Yep, that sounds good.

http://www.pigeons.biz/forums/showthread.php?t=10874


----------



## Lovebirds (Sep 6, 2002)

Have to ask, because more than likely I missed something along the way.....I just CAN NOT keep up with everyone AND their pigeons.........
You said you are releasing 2 (one is too cripled), so that means you've got 3 but are only releasing 2?


----------



## psychopomp (May 5, 2008)

Yes thats right, I am having one of the ones that had a small wing injury checked out first, she seems to fly perfectly to me, but I will make sure. two released, and keep one (badly crippled)....she doesnt really get along with the others as well...and sooner or later i will end up rescuing more anyways!
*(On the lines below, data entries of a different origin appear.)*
-- ==== Sys2Proof/Laws/Effects.lean ====
section
/-! SUPPORT. One lemma per effect operation: what it keeps of the ranges of 10_state.md R40, and when it
answers. -/

namespace Sys2Proof.Machine

/-! ## Write clamps -/

theorem wmin_le (w hi : Word) : (wmin w hi).toNat ≤ hi.toNat := by
  unfold wmin
  split <;> omega

theorem wclampBetween_range (lo w hi : Word) (h : lo.toNat ≤ hi.toNat) :
    lo.toNat ≤ (wclampBetween lo w hi).toNat ∧ (wclampBetween lo w hi).toNat ≤ hi.toNat := by
  unfold wclampBetween wmin
  split <;> (try split) <;> omega

/-! ## Tremolo -/

theorem tremolo_half_lt (t : TremoloRegs) : t.half < 2 ^ 32 := by
  unfold TremoloRegs.half
  omega

theorem word_succ (w : Word) (h : w.toNat + 1 < 2 ^ 32) : (w + 1).toNat = w.toNat + 1 := by
  rw [BitVec.toNat_add]
  exact Nat.mod_eq_of_lt h

theorem word_pred (w : Word) (h : 1 ≤ w.toNat) : (w - 1).toNat = w.toNat - 1 := by bv_omega

/-- The move of the counter, from any place in `[0, H]` and with any direction (R163). -/
theorem tremoloAdvance_counter (t : TremoloRegs) (h0 : t.half ≠ 0) (hc : t.counter.toNat ≤ t.half) :
    (tremoloAdvance t).counter.toNat =
      if directionAt t.counter.toNat t.half t.dir then t.counter.toNat - 1 else t.counter.toNat + 1 := by
  have hlt := tremolo_half_lt t
  have e : (tremoloAdvance t).counter =
      if directionAt t.counter.toNat t.half t.dir then t.counter - 1 else t.counter + 1 := by
    unfold tremoloAdvance
    rw [if_neg h0]
  rw [e]
  by_cases hd : directionAt t.counter.toNat t.half t.dir = true
  · rw [if_pos hd, if_pos hd]
    apply word_pred
    unfold directionAt at hd
    split at hd
    · omega
    · split at hd
      · cases hd
      · omega
  · rw [if_neg hd, if_neg hd]
    apply word_succ
    unfold directionAt at hd
    split at hd
    · simp at hd
    · omega

/-- The counter step keeps the counter in `[0, H]` (R163, R164, R166). -/
theorem tremoloAdvance_ok (t : TremoloRegs) (h : TremoloOk t) : TremoloOk (tremoloAdvance t) := by
  obtain ⟨hp, hc⟩ := h
  by_cases h0 : t.half = 0
  · have e : tremoloAdvance t = { t with counter := 0 } := if_pos h0
    rw [e]
    exact ⟨hp, Nat.zero_le _⟩
  · have e := tremoloAdvance_counter t h0 hc
    have hh : (tremoloAdvance t).half = t.half := by
      unfold tremoloAdvance
      rw [if_neg h0]
      rfl
    have hq : (tremoloAdvance t).depthPercent = t.depthPercent := by
      unfold tremoloAdvance
      rw [if_neg h0]
    refine ⟨hq ▸ hp, ?_⟩
    rw [e, hh]
    by_cases hd : directionAt t.counter.toNat t.half t.dir = true
    · rw [if_pos hd]
      omega
    · rw [if_neg hd]
      unfold directionAt at hd
      split at hd
      · simp at hd
      · omega

/-- A setter's lowering puts the counter back into `[0, H]` (R121 a, R165). -/
theorem tremoloLower_ok (t : TremoloRegs) (h : t.depthPercent.toNat ≤ 100) : TremoloOk (tremoloLower t) := by
  unfold tremoloLower
  split
  · exact ⟨h, by assumption⟩
  · refine ⟨h, ?_⟩
    show (BitVec.ofNat 32 t.half).toNat ≤ t.half
    rw [BitVec.toNat_ofNat]
    exact Nat.mod_le _ _

/-! ## Delay -/

theorem targetLen_le (c : Config) (d : DelayRegs) : d.targetLen c ≤ c.delayCap.toNat := Nat.min_le_right _ _

theorem targetLen_lt (c : Config) (d : DelayRegs) : d.targetLen c < 2 ^ 32 :=
  Nat.lt_of_le_of_lt (targetLen_le c d) c.delayCap.isLt

/-- A zero-fill to the target length leaves a Delay in range (R182). -/
theorem delayFill_ok (c : Config) (d : DelayRegs) (hd : d.depth.toNat ≤ 65536) (hf : d.feedback.toNat ≤ 65536) :
    DelayOk c (delayFill d (d.targetLen c)) := by
  have hlen : (BitVec.ofNat 32 (d.targetLen c)).toNat = d.targetLen c := by
    rw [BitVec.toNat_ofNat]; exact Nat.mod_eq_of_lt (targetLen_lt c d)
  refine ⟨hd, hf, hlen, ?_, ?_, rfl, ?_⟩
  · show (BitVec.ofNat 32 (d.targetLen c)).toNat ≤ _
    rw [hlen]; exact targetLen_le c d
  · show (0 : Word).toNat < (BitVec.ofNat 32 (d.targetLen c)).toNat ∨ _
    rcases Nat.eq_zero_or_pos (d.targetLen c) with h | h
    · exact .inr ⟨rfl, by show (BitVec.ofNat 32 (d.targetLen c)).toNat = 0; rw [hlen]; exact h⟩
    · exact .inl (by rw [hlen]; simpa using h)
  · intro cell hc
    cases hc

/-- The resize step leaves a Delay in range whose memory was in range for its old length (R182, R186). -/
theorem delayResize_ok (c : Config) (d : DelayRegs) (hd : d.depth.toNat ≤ 65536) (hf : d.feedback.toNat ≤ 65536)
    (hc : d.cursor.toNat < d.len.toNat ∨ (d.cursor.toNat = 0 ∧ d.len.toNat = 0)) (hw : Memory.wf d.mem = true)
    (hm : ∀ cell ∈ d.mem, cell.1 < d.len.toNat ∧ -32767 ≤ cell.2.toInt) : DelayOk c (delayResize c d) := by
  unfold delayResize
  split
  · rename_i h
    exact ⟨hd, hf, h.symm, h ▸ targetLen_le c d, hc, hw, hm⟩
  · exact delayFill_ok c d hd hf

theorem cursorNext_lt (cursor len : Word) (h : cursor.toNat < len.toNat) : (cursorNext cursor len).toNat < len.toNat := by
  unfold cursorNext
  have := len.isLt
  split
  · exact Nat.lt_of_le_of_lt (Nat.zero_le _) h
  · rw [word_succ _ (by omega)]
    omega

/-- An active Delay in range answers, and what it leaves is in range (R66, R183 to R186). -/
theorem delayStep_ok (c : Config) (m : Rounding) (d : DelayRegs) (x : Sample) (h : DelayOk c d) :
    ∃ y d', delayStep m d x = some (y, d') ∧ DelayOk c d' ∧ -32767 ≤ y ∧ y ≤ 32767 := by
  obtain ⟨hd, hf, hl, hcap, hc, hw, hm⟩ := h
  unfold delayStep
  by_cases h0 : d.len = 0
  · exact ⟨_, _, if_pos h0, ⟨hd, hf, hl, hcap, hc, hw, hm⟩, clip_range _⟩
  · rw [if_neg h0]
    have hlen : d.len.toNat ≠ 0 := fun e => h0 (BitVec.eq_of_toNat_eq (by simpa using e))
    have hcur : d.cursor.toNat < d.len.toNat := by omega
    rw [DelayRegs.memRead, if_pos hcur]
    refine ⟨_, _, rfl, ⟨hd, hf, hl, hcap, ?_, Memory.wf_write _ _ _ hw, ?_⟩, clip_range _⟩
    · exact .inl (cursorNext_lt _ _ hcur)
    · intro cell hcell
      rcases Memory.mem_write _ _ _ _ hcell with hin | rfl
      · exact hm cell hin
      · refine ⟨hcur, ?_⟩
        have hr := clip_range (quot m (d.feedback.toNat * ((Memory.read d.mem d.cursor.toNat).toInt + x.toInt)) 65536)
        show -32767 ≤ (encSample (delayFeedback m d x.toInt (Memory.read d.mem d.cursor.toNat).toInt)).toInt
        rw [encSample_toInt _ (by unfold delayFeedback; omega) (by unfold delayFeedback; omega)]
        exact hr.1

/-! ## Compressor -/

theorem gainQuot_le (c : Config) (num den : Int) : gainQuot c num den ≤ gainOne c := by
  unfold gainQuot
  split
  · exact le_rfl
  · split
    · exact Nat.zero_le _
    · apply Nat.div_le_of_le_mul
      have : num.toNat ≤ den.toNat := by omega
      exact Nat.mul_le_mul_right _ this

theorem kneeIndex_le (tp a : Nat) (h1 : 32767 * kneeLo tp ≤ 100 * a) (h2 : 100 * a ≤ 32767 * kneeHi tp) :
    kneeIndex tp a ≤ 100 := by
  unfold kneeIndex
  have hw : 0 < kneeHi tp - kneeLo tp := by unfold kneeHi kneeLo; omega
  have hle : kneeLo tp ≤ kneeHi tp := by unfold kneeHi kneeLo; omega
  apply Nat.div_le_of_le_mul
  have h3 : 100 * a - 32767 * kneeLo tp ≤ 32767 * (kneeHi tp - kneeLo tp) := by omega
  calc 100 * (100 * a - 32767 * kneeLo tp) ≤ 100 * (32767 * (kneeHi tp - kneeLo tp)) := Nat.mul_le_mul_left _ h3
    _ = 32767 * (kneeHi tp - kneeLo tp) * 100 := by ring

/-- The soft-knee curve answers for every level, and its target gain is in the gain range (R220, R227 a). -/
theorem kneeTarget_ok (c : Config) (r : CompRegs) (a : Nat) (hc : c.kneeS.length = 101) :
    ∃ tg, kneeTarget c r a = some tg ∧ tg ≤ gainOne c := by
  unfold kneeTarget
  simp only
  split
  · exact ⟨_, rfl, le_rfl⟩
  · split
    · exact ⟨_, rfl, le_rfl⟩
    · split
      · split
        · exact ⟨_, rfl, le_rfl⟩
        · exact ⟨_, rfl, gainQuot_le _ _ _⟩
      · have hidx := kneeIndex_le r.thresholdPercent.toNat a (by omega) (by omega)
        rw [List.getElem?_eq_getElem (by omega)]
        simp only
        split
        · exact ⟨_, rfl, le_rfl⟩
        · exact ⟨_, rfl, gainQuot_le _ _ _⟩

/-- The log curve answers for every legal threshold, and its target gain is in the gain range. -/
theorem logTarget_ok (c : Config) (r : CompRegs) (a : Nat) (hc : c.logThr.length = 99)
    (h1 : 1 ≤ r.thresholdPercent.toNat) (h2 : r.thresholdPercent.toNat ≤ 99) :
    ∃ tg, logTarget c r a = some tg ∧ tg ≤ gainOne c := by
  unfold logTarget logThreshold
  simp only
  split
  · exact ⟨_, rfl, le_rfl⟩
  · rw [if_neg (by omega), List.getElem?_eq_getElem (by omega)]
    simp only
    split
    · exact ⟨_, rfl, le_rfl⟩
    · split
      · exact ⟨_, rfl, le_rfl⟩
      · exact ⟨_, rfl, gainQuot_le _ _ _⟩

/-- The smoothed gain is in the gain range (R222, R227 a). -/
theorem smoothGain_le (c : Config) (g tg k : Nat) : smoothGain c g tg k ≤ gainOne c := by
  unfold smoothGain
  simp only
  omega

theorem gainWord_toNat (c : Config) (g : Nat) (h : g ≤ gainOne c) : (BitVec.ofNat 32 g).toNat = g := by
  rw [BitVec.toNat_ofNat]
  have := gainOne_le c
  exact Nat.mod_eq_of_lt (by omega)

/-- The two gain registers after a sample are in the gain range (R227 a). -/
theorem compAdvance_ok (c : Config) (lo hi tg : Nat) (r : CompRegs) (h : CompOk c lo hi r) (ht : tg ≤ gainOne c) :
    CompOk c lo hi (compAdvance c r tg) := by
  refine ⟨h.1, h.2.1, ?_, ?_⟩
  · show (BitVec.ofNat 32 (nextGain c r tg)).toNat ≤ _
    have hn : nextGain c r tg ≤ gainOne c := smoothGain_le c _ _ _
    rw [gainWord_toNat c _ hn]
    exact hn
  · show (BitVec.ofNat 32 tg).toNat ≤ _
    rw [gainWord_toNat c _ ht]
    exact ht

end Sys2Proof.Machine
end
I just wanted to make sure about the one that was found in a different area..I could release them separately. for all I know she could find her way back to downtown anyways as its only a few miles.


----------



## Charis (Feb 11, 2007)

She sure could find her way downtown but if you release her form your yard, she will be able to make up her own mind.


----------



## psychopomp (May 5, 2008)

sounds like a plan  am excited and nervous!!will take pics give an update...probably in april if we get a decent spring.

thanks!!!!


----------



## Jaye (Mar 13, 2008)

Always pick the safer place...tempered with familiarity of course, and other intangibles. If you feel your locale is safer, then that is the choice you should go with.


----------